И как сквозь слой ваты, донесся до него собственный голос:

– Отлично, отлично… Просто поразительно.

Стеснение в груди на минуту ослабело, словно рука, сжимавшая сердце, пошевелила онемевшими пальцами, затем безжалостные тиски сомкнулись еще сильнее.

«Не надо думать так напряженно, – сказал себе умирающий, – не надо доходить до черной стены…»

Он продолжал перелистывать страницы диссертации, и имя, дата или заглавие стихотворения то и дело вызывали в памяти далекое прошлое. Перед его мысленным взором внезапно вставали воспоминания, ранее скрытые, погребенные под глубоким слоем жизненных впечатлений.

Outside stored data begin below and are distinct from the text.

/-! ### Span unit (07) -/

/-- A SPAN notice replaces the record of its sender, age 0, with its position known only under the referenced flag; the other records
stand. One too short for its fields is not taken; one with a bad entry is a payload discard. One from the address of a silent
record is reported, PEER_HEARD, whatever it contains. Each of its entries, however many they are, is then settled in turn. A new
HELD or OCCUPIED entry for a held span is a double hold: the station yields to OCCUPIED, and without occupying the span itself to a
rank that its own does not beat; it then loses the span, waits out two windows, and stops when the span lay on its stop reach.
Otherwise it keeps the span. Either way a notice is formed and the conflict reported. A better claim contests the own one, which
stays contested while it stands, and a new claim on a span the station claims, holds or occupies makes it form a notice at once.
No other span changes by the notice but those whose release is due, which go when a notice is formed.
Model's choices: a short SPAN payload is not counted (log 43), direction code 3 reads as NONE (log 39), PEER_HEARD comes before the
conflicts, which come in the order of the entries (log 7), what a notice does comes before what follows every event (log 15), and
a placement ends contention (log 11). -/
def Obligations.SpanNoticeTaken : Prop :=
  (∀ (s : State) (c : Settings) (src target : Byte) (pl : List Byte),
    let p := s.part
    p.runs c → receiving p = true → src.toNat ≠ p.line.own →
    (∀ n, readSpan pl = .notice n → Completes (.spanNoticeReceived src target pl) s fun q =>
      q.span.peers = putBy (·.addr) ⟨src.toNat, n.pos, n.referenced, n.half, n.dir, n.speed, n.entries, 0⟩ p.span.peers
        ∧ (n.referenced = false → n.pos = none)
        ∧ q.heat = (heard p).heat ∧ craneFrame (heard p) q
        ∧ q = settle c (takeSpanNotice c src.toNat n (heard p))
        ∧ (let old := p.span.peers.find? (·.addr == src.toNat)
          let fresh := n.entries.filter (isNew ((old.map (·.entries)).getD []))
          let due := fun k => (releaseDue p).spanAt k ≠ p.spanAt k
          (p.line.reports.length ≤ 8 → SendsFirst p q
              ((if old.any (fun x => decide (3000 < x.age)) = true then [.peerHeard src.toNat p.now] else [])
                ++ conflictReports p src.toNat false [] (fresh.filter (·.kind ≠ .claim))))
            ∧ (∀ e ∈ fresh, ∀ own, e.kind ≠ .claim → (p.spanAt e.span).role = .held own →
                e.kind = .occupied ∨ ((p.spanAt e.span).occupied = false ∧ own.better e.rank = false) →
                ¬due e.span ∨ n.entries = [e] →
                (q.spanAt e.span).role = .none ∧ (q.spanAt e.span).retry = some (p.msCount + 2 * c.window))
            ∧ (∀ e ∈ n.entries, ∀ r d contested sn, e.kind = .claim → (p.spanAt e.span).role = .claim r d contested sn →
                e.rank.better r = true → ¬due e.span → claimStands c q e.span = true →
                (q.spanAt e.span).role = .claim r d true sn)
            ∧ ∀ e ∈ fresh,
                (if e.kind = .claim then (p.spanAt e.span).role ≠ .none ∨ (p.spanAt e.span).occupied = true
                  else (p.spanAt e.span).role.isHeld = true) →
                q.span.formed = p.msCount ∧ q.line.spanSlot.isSome = true))
    ∧ (readSpan pl = .short → exec (.spanNoticeReceived src target pl) s = .next { s with part := heard p })
    ∧ (readSpan pl = .bad → Completes (.spanNoticeReceived src target pl) s fun q =>
      q = { heard p with line := { p.line with counters := p.line.counters.addValid.addPayload } }))
  ∧ (∀ (c : Settings) (p : Part) (addr : Nat) (e : Entry) (own : Rank), (p.spanAt e.span).role = .held own →
    let x := p.spanAt e.span
    let q := resolveDouble c addr e p
    let y := q.spanAt e.span
    let yields := e.kind = .occupied ∨ (x.occupied = false ∧ own.better e.rank = false)
    (yields → y.role = .none ∧ y.retry = some (p.msCount + 2 * c.window)
        ∧ q.line.reports.getLast? = some (.spanConflict e.span addr e.kind e.rank own true p.now)
        ∧ (p.span.yieldStop = false → (q.span.yieldStop = true ↔ p.travel.standstill = false
            ∧ ∃ n, p.position = some n
                ∧ intersects (c.spans.getD e.span default) (stretch c n p.span.decision).1 (stretch c n p.span.decision).2 = true)))
      ∧ (¬yields → (x.releasing = false → y = x) ∧ q.span.yieldStop = p.span.yieldStop
        ∧ q.line.reports.getLast? = some (.spanConflict e.span addr e.kind e.rank own false p.now))
      ∧ q.line.spanSlot.isSome = true ∧ q.span.formed = p.msCount)
  ∧ (∀ (p : Part) (e : Entry) (r : Rank) (d : Option Nat) (contested : Bool) (sn : Nat),
    (p.spanAt e.span).role = .claim r d contested sn →
    (e.kind = .claim → contest e p = p.setSpan e.span { p.spanAt e.span with
        role := .claim r d (contested || e.rank.better r) sn })
      ∧ (e.kind ≠ .claim → contest e p = p))
  ∧ (∀ (c : Settings) (p : Part) (addr : Nat) (n : SpanNotice),
    let fresh := n.entries.filter
      (isNew (((p.span.peers.find? (·.addr == addr)).map (·.entries)).getD []))
    let q := takeSpanNotice c addr n p
    let forms := ∃ e ∈ fresh,
      if e.kind = .claim then (p.spanAt e.span).role ≠ .none ∨ (p.spanAt e.span).occupied = true
      else (p.spanAt e.span).role.isHeld = true
    (∀ k, let x := p.spanAt k
      ((releaseDue p).spanAt k = x →
        (x.role = .none → q.spanAt k = x)
        ∧ (∀ own, x.role = .held own →
            let yields := ∃ e ∈ fresh, e.span = k ∧ e.kind ≠ .claim
              ∧ (e.kind = .occupied ∨ (x.occupied = false ∧ own.better e.rank = false))
            (yields → q.spanAt k = { x with role := .none, releasing := false, retry := some (p.msCount + 2 * c.window) })
              ∧ (¬yields → q.spanAt k = x))
        ∧ (∀ r d contested sn, x.role = .claim r d contested sn →
            q.spanAt k = { x with
              role := .claim r d
                (contested || n.entries.any fun e => e.span == k && e.kind == .claim && e.rank.better r) sn }))
      ∧ ((releaseDue p).spanAt k ≠ x → forms → (q.spanAt k).role = .none))
    ∧ (forms → q.span.formed = p.msCount ∧ q.line.spanSlot.isSome = true)
    ∧ (¬forms → q.span.formed = p.span.formed))
  ∧ ∀ (c : Settings) (p : Part), p.span.yieldStop = true →
      travelDecision c p = .stop
        ∧ (settleYield p).span.yieldStop = (!p.travel.standstill && p.travel.referenced)
        ∧ ∀ t, (setTarget t p).span.yieldStop = !(p.moves.target.isSome && t.isNone)

/-- The ages of the peer records: each increases by one, up to 65,535; a record is silent beyond 3000 ms, and a PEER_SILENT command
brings the one it names there. A record that becomes silent is reported with its address, the spans its entries name HELD or
OCCUPIED and station time, PEER_SILENT; one that names no span is not, nor is one that was silent before. Nothing but the crane
side changes.
Model's choices: PEER_SILENT brings the age to 3001 where it stands lower (log 2), a span beyond the own span table is told with the
others (log 27), several records are reported by ascending address (log 7), a report precedes the announcements of what follows
every event (log 15), and a placement ends contention (log 11). -/
def Obligations.PeersAge : Prop :=
  ∀ (s : State) (c : Settings),
    let p := s.part
    p.runs c →
    (p.span.peers.Pairwise (fun x y => x.addr < y.addr) → Completes .peerRecordAgeIncrease s fun q =>
      q.span.peers = p.span.peers.map (fun x => { x with age := min 65535 (x.age + 1) }) ∧ craneFrame p q
        ∧ (p.line.reports.length ≤ 8 → SendsFirst p q
            ((p.span.peers.filter fun x => x.age == 3000 && x.namedSpans != []).map fun x =>
              .peerSilent x.addr x.namedSpans p.now)))
    ∧ (∀ addr x, p.span.peers.find? (·.addr == addr) = some x → Completes (.peerSilent addr) s fun q =>
        (∃ y ∈ q.span.peers, y.addr = addr ∧ y.silent = true ∧ y.entries = x.entries) ∧ craneFrame p q
          ∧ (p.line.reports.length ≤ 8 → SendsFirst p q
              (if x.age ≤ 3000 ∧ x.namedSpans ≠ [] then [.peerSilent addr x.namedSpans p.now] else [])))
    ∧ ∀ (x : Peer) (k : Nat), k ∈ x.namedSpans ↔ k < 32 ∧ ∃ e ∈ x.entries, e.span = k ∧ e.kind ≠ .claim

Жан де Ла Моннери вновь видел юношу в светлых панталонах и вышитом жилете; юноша этот обожал верховую езду, отлично фехтовал и презирал все окружающее. Дальнейшая жизнь подтвердила, что он был прав в своем презрении! Юноша надевал по вечерам сорочки с накрахмаленным, плоеным жабо и курил длинные итальянские сигары с воткнутыми в них соломинками, часто бывал у Леконта де Лиля и чувствовал себя в силах создать великое произведение, способное жить в веках. До сих пор еще в ящике комода, на котором стоял его бюст, хранились две или три сорочки тех времен, они уже давно стали ему тесны и совсем пожелтели!

На озеро, как лист, слетает с ветки птица…

Поэт почувствовал гнев и отвращение: этой строкой, бросившейся ему в глаза, когда он переворачивал страницу, начиналось стихотворение, принесшее двадцатичетырехлетнему юноше славу. «В то время, – писал Лашом, – еще можно было стать известным, написав лишь одно стихотворение». Да, именно оно и вошло во все антологии, его читали на всех литературных утренниках, приводили в письмах все поклонницы, комментировали все салонные льстецы. Неужели он, Жан де Ла Моннери, за целую жизнь не написал ничего более важного, более значительного? Неужели все девять томов его поэтических произведений были столь невесомы, что можно было беспрестанно, на протяжении всего жизненного пути и вплоть до самой могилы ссылаться все на те же тридцать небрежно написанных стихотворных строк, которые ныне даже он сам больше не считал дерзкими? Теперь они представлялись ему попросту старомодными. О ленивая публика, упрямо признающая лишь творения юности! О скупцы, не желающие вновь выражать свой восторг!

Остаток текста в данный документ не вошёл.